Anatomy of a txtai index
Deep dive into the file formats behind a txtai embeddings index
This article inspects the filesystem of a txtai embeddings index and gives an overview of the structure.
Install dependencies
Install txtai
and all dependencies.
pip install txtai
Create index
Let's first create an index to inspect. We'll use the classic txtai example.
from txtai.embeddings import Embeddings
data = ["US tops 5 million confirmed virus cases",
"Canada's last fully intact ice shelf has suddenly collapsed, forming a Manhattan-sized iceberg",
"Beijing mobilises invasion craft along coast as Taiwan tensions escalate",
"The National Park Service warns against sacrificing slower friends in a bear attack",
"Maine man wins $1M from $25 lottery ticket",
"Make huge profits without work, earn up to $100,000 a day"]
# Create embeddings index with content enabled. The default behavior is to only store indexed vectors.
embeddings = Embeddings({"path": "sentence-transformers/nli-mpnet-base-v2", "content": True, "objects": True})
# Create an index for the list of text
embeddings.index([(uid, text, None) for uid, text in enumerate(data)])
# Run a search
embeddings.search("feel good story", 1)
[{'id': '4',
'score': 0.08329004049301147,
'text': 'Maine man wins $1M from $25 lottery ticket'}]
Print index info
Embeddings indexes have an info
method which prints metadata about the index. This can be used to see when the index was build, what settings were used and when it was last updated.
# Print metadata
embeddings.info()
{
"backend": "faiss",
"build": {
"create": "2022-03-02T15:18:41Z",
"python": "3.7.12",
"settings": {
"components": "IDMap,Flat"
},
"system": "Linux (x86_64)",
"txtai": "4.3.0"
},
"content": "sqlite",
"dimensions": 768,
"objects": true,
"offset": 6,
"path": "sentence-transformers/nli-mpnet-base-v2",
"update": "2022-03-02T15:18:41Z"
}
Save index and review file structure
Next let's save the index and review the file structure.
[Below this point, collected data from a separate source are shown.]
/-- R152: what the receiver does with a byte in HUNTING, in LENGTH, and in BODY before the last one, as BYTE_DELIVERED and, for a bad
length, as LENGTH_ERROR; a gap of more than 2 ms discards the partial frame and is counted. R154: a break stops the gap timer, keeps the receiver
as it is, and no byte is delivered until it ends. -/
def Obligations.ReceiverTakesBytesGapsAndBreaks : Prop :=
  (∀ (s : State) (b : Byte), s.power = .on → s.link.inBreak = false →
    (s.link.receiver = .hunting → b ≠ 0x96 → exec (.byteDelivered b) s = .next s)
    ∧ (s.link.receiver = .hunting → b = 0x96 →
      exec (.byteDelivered b) s = .next { s with link := { s.link with receiver := .length, gapStart := some s.clock } })
    ∧ (s.link.receiver = .length → 3 ≤ b.toNat → b.toNat ≤ 250 →
      exec (.byteDelivered b) s = .next { s with link := { s.link with receiver := .body b [], gapStart := some s.clock } })
    ∧ (∀ i ∈ ([.byteDelivered b, .lengthError b] : List Instr), s.link.receiver = .length → b.toNat < 3 ∨ 250 < b.toNat →
      exec i s = .next { s with link := { s.link with
        receiver := .hunting
        gapStart := none
        counters := { s.link.counters with
          lengthErrors := if s.link.counters.lengthErrors < 65535 then s.link.counters.lengthErrors + 1
            else s.link.counters.lengthErrors } } })
    ∧ (∀ len kept, s.link.receiver = .body len kept → kept.length + 1 < len.toNat + 2 →
      exec (.byteDelivered b) s =
        .next { s with link := { s.link with receiver := .body len (kept ++ [b]), gapStart := some s.clock } }))
  ∧ (∀ (s : State) (g : Nat), s.link.gapStart = some g → g + 8001 ≤ s.clock →
    exec .frameTimeout s = .next { s with link := { s.link with
      receiver := .hunting
      gapStart := none
      counters := { s.link.counters with
        frameTimeouts := if s.link.counters.frameTimeouts < 65535 then s.link.counters.frameTimeouts + 1
          else s.link.counters.frameTimeouts } } })
  ∧ (∀ s : State, s.power = .on →
    exec .breakRecognised s = .next { s with link := { s.link with inBreak := true, gapStart := none } })
  ∧ (∀ (s : State) (b : Byte), s.power = .on → s.link.inBreak = true →
    exec (.byteDelivered b) s = .next s ∧ exec (.frameReceived b) s = .next s)

/-- R153: the byte that completes a frame: check value, frame kind, room, in this order, as FRAME_RECEIVED and as BYTE_DELIVERED. -/
def Obligations.CompleteFrameIsChecked : Prop :=
  ∀ (s : State) (len kind seq code lo hi : Byte) (kept payload : List Byte) (i : Instr), s.power = .on →
    s.link.inBreak = false → payload.length + 3 = len.toNat → s.link.receiver = .body len kept →
    kept ++ [hi] = kind :: seq :: code :: payload ++ [lo, hi] →
    i ∈ ([.frameReceived hi, .byteDelivered hi] : List Instr) → ∀ l : Link,
    l = { s.link with receiver := .hunting, gapStart := none } →
    (lo.toNat + 256 * hi.toNat ≠ (crc16 (len :: kind :: seq :: code :: payload)).toNat →
      exec i s = .next { s with link := { l with counters := { l.counters with
        crcErrors := if l.counters.crcErrors < 65535 then l.counters.crcErrors + 1 else l.counters.crcErrors } } })
    ∧ (lo.toNat + 256 * hi.toNat = (crc16 (len :: kind :: seq :: code :: payload)).toNat →
      (kind ≠ 1 → exec i s = .next { s with link := l })
      ∧ (kind = 1 → l.rxBuffer.length < 2 →
        exec i s = .next { s with link := { l with rxBuffer := l.rxBuffer ++ [⟨seq, code, payload⟩] } })
      ∧ (kind = 1 → 2 ≤ l.rxBuffer.length →
        exec i s = .next { s with link := { l with counters := { l.counters with
          overruns := if l.counters.overruns < 65535 then l.counters.overruns + 1 else l.counters.overruns } } }))

/-- R155, R150: the link reset: the receiver hunts, buffer and unbegun reply are discarded, the duplicate record is invalid, the reports go
back, the silence timer restarts, the counter rises; axes, groups and pool stay. R165: with an unbegun Reset Device reply the device reset
follows. That a LINK_RESET is taken without a break before it is the model's choice, log 19. -/
def Obligations.LinkResetClearsTheLinkAlone : Prop :=
  ∀ s : State, s.power = .on →
    ((s.link.resetPending = false ∨ ∀ x, s.link.replySlot = some x → x.begun = true) →
      exec .linkReset s = .next { s with
        link := { s.link with
          receiver := .hunting, gapStart := none, inBreak := false, rxBuffer := []
          dup := { s.link.dup with valid := false }
          replySlot := match s.link.replySlot with
            | none => none
            | some x => if x.begun then some x else none
          silenceTimer :=
            if s.link.silenceTimeout = 0 then s.link.silenceTimer else some (s.micros + s.link.silenceTimeout * 1000)
          counters := { s.link.counters with
            linkResets := if s.link.counters.linkResets < 65535 then s.link.counters.linkResets + 1
              else s.link.counters.linkResets } }
        reports := { s.reports with
          queue := s.reports.queue.map (fun e => { e with inFlight := false }), timer := none } })
    ∧ (∀ x, s.link.resetPending = true → s.link.replySlot = some x → x.begun = false →
      ∃ t, exec .linkReset s = .next t ∧ s.afterReset .request t)

/-- R159, R141, R142: an idle transmitter begins a waiting reply first, then the oldest report not in flight within the window: its marks
are set and a stopped retransmit timer starts; the end of the report's frame leaves the transmitter idle. R151: the straps sampled at
reset give the line rate; a frame begun is due to end when its bytes have left at that rate, ten bits each, rounded up to 250 ns (the
model's choice, log 17). That a commanded end is taken whenever it comes, also before the last byte has left at the nominal line rate, is
the model's choice, log 17. -/
def Obligations.TransmitterServesRepliesFirst : Prop :=
  (∀ rate bytes : Nat, 0 < rate →
    bytes * 10 * 4000000 ≤ lineTime rate bytes * rate ∧ lineTime rate bytes * rate < bytes * 10 * 4000000 + rate)
  ∧ (∀ b1 b0 : Bool, (⟨b1, b0⟩ : Straps).lineRate =
    if b1 then (if b0 then 2000000 else 1000000) else (if b0 then 460800 else 115200))
  ∧ ∀ s : State,
    (∀ r d, s.link.tx = none → s.link.replySlot = some ⟨r, false⟩ → d = s.clock + lineTime s.baud.lineRate r.frame.length →
      exec .replyFrameBegin s = .next { s with link := { s.link with
        replySlot := some ⟨r, true⟩, tx := some ⟨.reply, r.frame, d⟩ } }
      ∧ exec .reportFrameBegin s = .next s)
    ∧ (∀ pre e post, s.link.tx = none → (∀ x, s.link.replySlot = some x → x.begun = true) → s.reports.streaming = true →
      s.reports.queue = pre ++ e :: post → (∀ e' ∈ pre, e'.inFlight = true) → e.inFlight = false →
      s.reports.inFlightCount < s.reports.window → ∀ d, d = s.clock + lineTime s.baud.lineRate e.frame.length →
      exec .reportFrameBegin s = .next { s with
        reports := { s.reports with
          queue := pre ++ { e with inFlight := true, onceSent := true } :: post
          timer := match s.reports.timer with
            | none => some (s.micros + s.reports.timeout * 1000)
            | some t => some t }
        link := { s.link with tx := some ⟨.report, e.frame, d⟩ } })
    ∧ (s.link.tx = none → (s.reports.streaming = false ∨ s.reports.window ≤ s.reports.inFlightCount
        ∨ ∀ e ∈ s.reports.queue, e.inFlight = true) → exec .reportFrameBegin s = .next s)
    ∧ (∀ x, s.link.tx = some x → x.kind = .report →
      exec .reportFrameEnd s = .next { s with link := { s.link with tx := none } })

/-! ## The decoder (R156, R157) -/

/-- R156: a frame with the recorded sequence is answered with the recorded reply, unchanged, and executes nothing. -/
def Obligations.DuplicateIsAnsweredFromTheRecord : Prop :=
  ∀ (s : State) (f : Frame) (rest : List Frame), s.power = .on → s.link.rxBuffer = f :: rest → s.link.replySlot = none →
    s.link.resetPending = false → s.link.dup.valid = true → s.link.dup.seq = f.seq → (∀ a, (s.axis a).silencePending = false) →
    exec .duplicate s = .next { s with
      link := { s.link with
        rxBuffer := rest
        replySlot := some ⟨s.link.dup.reply, false⟩
        silenceTimer :=
          if s.link.silenceTimeout = 0 then s.link.silenceTimer else some (s.micros + s.link.silenceTimeout * 1000)
        counters := { s.link.counters with
          duplicates := if s.link.counters.duplicates < 65535 then s.link.counters.duplicates + 1
            else s.link.counters.duplicates } } }

/-- R157 checks 1 to 3: a code that names no request is answered UNKNOWN_REQUEST, a payload of another length BAD_LENGTH, an axis or group
out of range BAD_INDEX; nothing else happens. -/
def Obligations.RequestsAreCheckedInOrder : Prop :=
  (∀ (s : State) (f : Frame) (rest : List Frame), s.offers f rest →
    f.code ∉ ([0x10, 0x11, 0x12, 0x13, 0x20, 0x21, 0x22, 0x23, 0x24, 0x25, 0x26, 0x30, 0x31, 0x38, 0x39, 0x40, 0x41, 0x42, 0x50,
      0x51, 0x52, 0x53, 0x60, 0x61, 0x62] : List Byte) →
    exec .unknownRequest s = .next (s.answered f rest [1]))
  ∧ (∀ (s : State) (f : Frame) (rest : List Frame), s.offers f rest →
    (∀ c : Instr × Byte × Nat,
      c ∈ ([(.trimQueue, 0x11, 2), (.flushQueue, 0x12, 1), (.configureQueue, 0x13, 3), (.enableAxis, 0x20, 1),
        (.disableAxis, 0x21, 1), (.startAxis, 0x22, 1), (.holdAxis, 0x23, 1), (.resumeAxis, 0x24, 1), (.stopAxis, 0x25, 3),
        (.setPosition, 0x26, 6), (.configureProtection, 0x38, 11), (.clearFault, 0x39, 2), (.configureAxis, 0x60, 17),
        (.readAxisStatus, 0x61, 1)] : List (Instr × Byte × Nat)) →
      f.code = c.2.1 →
        (f.payload.length ≠ c.2.2 → exec c.1 s = .next (s.answered f rest [2]))
        ∧ (f.payload.length = c.2.2 → 4 ≤ (byteAt f.payload 0).toNat → exec c.1 s = .next (s.answered f rest [3])))
    ∧ (∀ c : Instr × Byte × Nat,
      c ∈ ([(.defineGroup, 0x30, 5), (.readGroupStatus, 0x31, 1)] : List (Instr × Byte × Nat)) → f.code = c.2.1 →
        (f.payload.length ≠ c.2.2 → exec c.1 s = .next (s.answered f rest [2]))
        ∧ (f.payload.length = c.2.2 → 8 ≤ (byteAt f.payload 0).toNat → exec c.1 s = .next (s.answered f rest [3])))
    ∧ (∀ c : Instr × Byte × Nat,
      c ∈ ([(.configureReports, 0x40, 4), (.acknowledgeReports, 0x41, 2), (.replayReports, 0x42, 0), (.configureLink, 0x50, 2),
        (.readLinkStatus, 0x51, 1), (.resetDevice, 0x52, 0), (.readDeviceInfo, 0x62, 0)] : List (Instr × Byte × Nat)) →
      f.code = c.2.1 → f.payload.length ≠ c.2.2 → exec c.1 s = .next (s.answered f rest [2]))
    ∧ (f.code = 0x53 → 32 < f.payload.length → exec .noOperation s = .next (s.answered f rest [2])))

/-- R29, R30, R31, R58, R61, R64, R93, R131, R168: a request in a state that refuses it is answered STATE; nothing else happens. -/
def Obligations.WrongStateIsRefused : Prop :=
  ∀ (s : State) (f : Frame) (rest : List Frame) (a : AxisId), s.offers f rest → byteAt f.payload 0 = axisByte a →
    (f.code = 0x20 → f.payload.length = 1 → (s.axis a).st ≠ .off → exec .enableAxis s = .next (s.answered f rest [5]))
    ∧ (f.code = 0x21 → f.payload.length = 1 → (s.axis a).st ≠ .ready → exec .disableAxis s = .next (s.answered f rest [5]))
    ∧ (f.code = 0x22 → f.payload.length = 1 → (s.axis a).st ≠ .ready → exec .startAxis s = .next (s.answered f rest [5]))
    ∧ (f.code = 0x23 → f.payload.length = 1 → (s.axis a).st ≠ .run → (s.axis a).st ≠ .gate →
        exec .holdAxis s = .next (s.answered f rest [5]))
    ∧ (f.code = 0x24 → f.payload.length = 1 → (s.axis a).st ≠ .held → exec .resumeAxis s = .next (s.answered f rest [5]))
    ∧ (f.code = 0x25 → f.payload.length = 3 → byteAt f.payload 1 = 0 ∨ byteAt f.payload 1 = 1 →
        (s.axis a).st ∈ ([.off, .ready, .faultBrake, .fault] : List AxisState) →
        exec .stopAxis s = .next (s.answered f rest [5]))
    ∧ (f.code = 0x26 → f.payload.length = 6 →
        (s.axis a).st ∈ ([.run, .gate, .holding, .held, .stopping, .faultBrake] : List AxisState) →
        exec .setPosition s = .next (s.answered f rest [5]))
    ∧ (f.code = 0x39 → f.payload.length = 2 → (s.axis a).st ≠ .fault → exec .clearFault s = .next (s.answered f rest [5]))
    ∧ (∀ set, f.code = 0x60 → f.payload.length = 17 → readAxisSettings f.payload = some set → (s.axis a).st ≠ .off →
        exec .configureAxis s = .next (s.answered f rest [5]))

/-! ## The Segment Store (01) -/

/-- R11, R12: a load whose records are valid and fit is admitted whole. Nothing starts unless the axis is RUN, starved. -/
def Obligations.LoadSegmentsAdmitsAllRecords : Prop :=
  ∀ (s : State) (f : Frame) (rest : List Frame) (a : AxisId) (n : Nat) (segs : List Segment),
    s.offers f rest → f.code = 0x10 → 1 ≤ n → n ≤ 8 → f.payload.length = 2 + 14 * n → byteAt f.payload 0 = axisByte a →
    byteAt f.payload 1 = BitVec.ofNat 8 n → readRecords (fun g => (s.group g).members) a 0 (recordsOf f.payload n) = .ok segs →
    (s.axis a).depth + n ≤ (s.axis a).quota → n ≤ s.poolFree →
    ¬((s.axis a).st = .run ∧ (s.axis a).ctx = none ∧ (s.axis a).queue = []) →
    ∃ t, exec .loadSegments s = .next t
      ∧ t.axis a = { s.axis a with queue := (s.axis a).queue ++ segs }
      ∧ (∀ b, b ≠ a → t.axis b = s.axis b)
      ∧ t.poolFree = s.poolFree - n
      ∧ (∀ g, t.group g = { s.group g with refCount := (s.group g).refCount + gatedOn g segs })
      ∧ t = { s.answered f rest [0, BitVec.ofNat 8 ((s.axis a).depth + n), BitVec.ofNat 8 (s.poolFree - n)] with
          axes := t.axes, groups := t.groups, poolFree := t.poolFree }

/-- R13, R32, R33: on a RUN, starved axis the first of the new records begins at once (`begins`): MARKs complete, and behind them, or at
once, an ungated DWELL, MOVE or SEEK is active, a gated head that does not complete its barrier waits in GATE, and one that does releases
the group (R103, R104). The depth and the free count of the reply are those after all of this (the model's reading, log 11). `begins` has
the model's readings of logs 12, 13, 28 and 32. -/
def Obligations.LoadOnAStarvedAxisBeginsTheHead : Prop :=
  ∀ (s : State) (f : Frame) (rest : List Frame) (a : AxisId) (n : Nat) (seg : Segment) (segs : List Segment),
    s.offers f rest → f.code = 0x10 → 1 ≤ n → n ≤ 8 → f.payload.length = 2 + 14 * n → byteAt f.payload 0 = axisByte a →
    byteAt f.payload 1 = BitVec.ofNat 8 n →
    readRecords (fun g => (s.group g).members) a 0 (recordsOf f.payload n) = .ok (seg :: segs) →
    n ≤ (s.axis a).quota → n ≤ s.poolFree →
    (s.axis a).st = .run → (s.axis a).ctx = none → (s.axis a).queue = [] → (∀ g, inSet (s.group g).arrived a = false) →
    ∃ u, s.admits a (seg :: segs) u
      ∧ ∀ t, u.begins a none t →
        exec .loadSegments s = .next (t.answered f rest [0, BitVec.ofNat 8 (t.axis a).depth, BitVec.ofNat 8 t.poolFree])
This section prints each file, and runs commands to show
# Save the index
embeddings.save("index")
# Show basic details about index files
for f in ["config", "documents", "embeddings"]:
!ls -l "index/{f}"
!xxd "index/{f}" | head -5
!file "index/{f}"
!echo
-rw-r--r-- 1 root root 295 Mar 2 15:18 index/config
00000000: 8004 951c 0100 0000 0000 007d 9428 8c04 ...........}.(..
00000010: 7061 7468 948c 2773 656e 7465 6e63 652d path..'sentence-
00000020: 7472 616e 7366 6f72 6d65 7273 2f6e 6c69 transformers/nli
00000030: 2d6d 706e 6574 2d62 6173 652d 7632 948c -mpnet-base-v2..
00000040: 0763 6f6e 7465 6e74 948c 0673 716c 6974 .content...sqlit
index/config: data
-rw-r--r-- 1 root root 28672 Mar 2 15:18 index/documents
00000000: 5351 4c69 7465 2066 6f72 6d61 7420 3300 SQLite format 3.
00000010: 1000 0101 0040 2020 0000 0001 0000 0007 .....@ ........
00000020: 0000 0000 0000 0000 0000 0001 0000 0004 ................
00000030: 0000 0000 0000 0000 0000 0001 0000 0000 ................
00000040: 0000 0000 0000 0000 0000 0000 0000 0000 ................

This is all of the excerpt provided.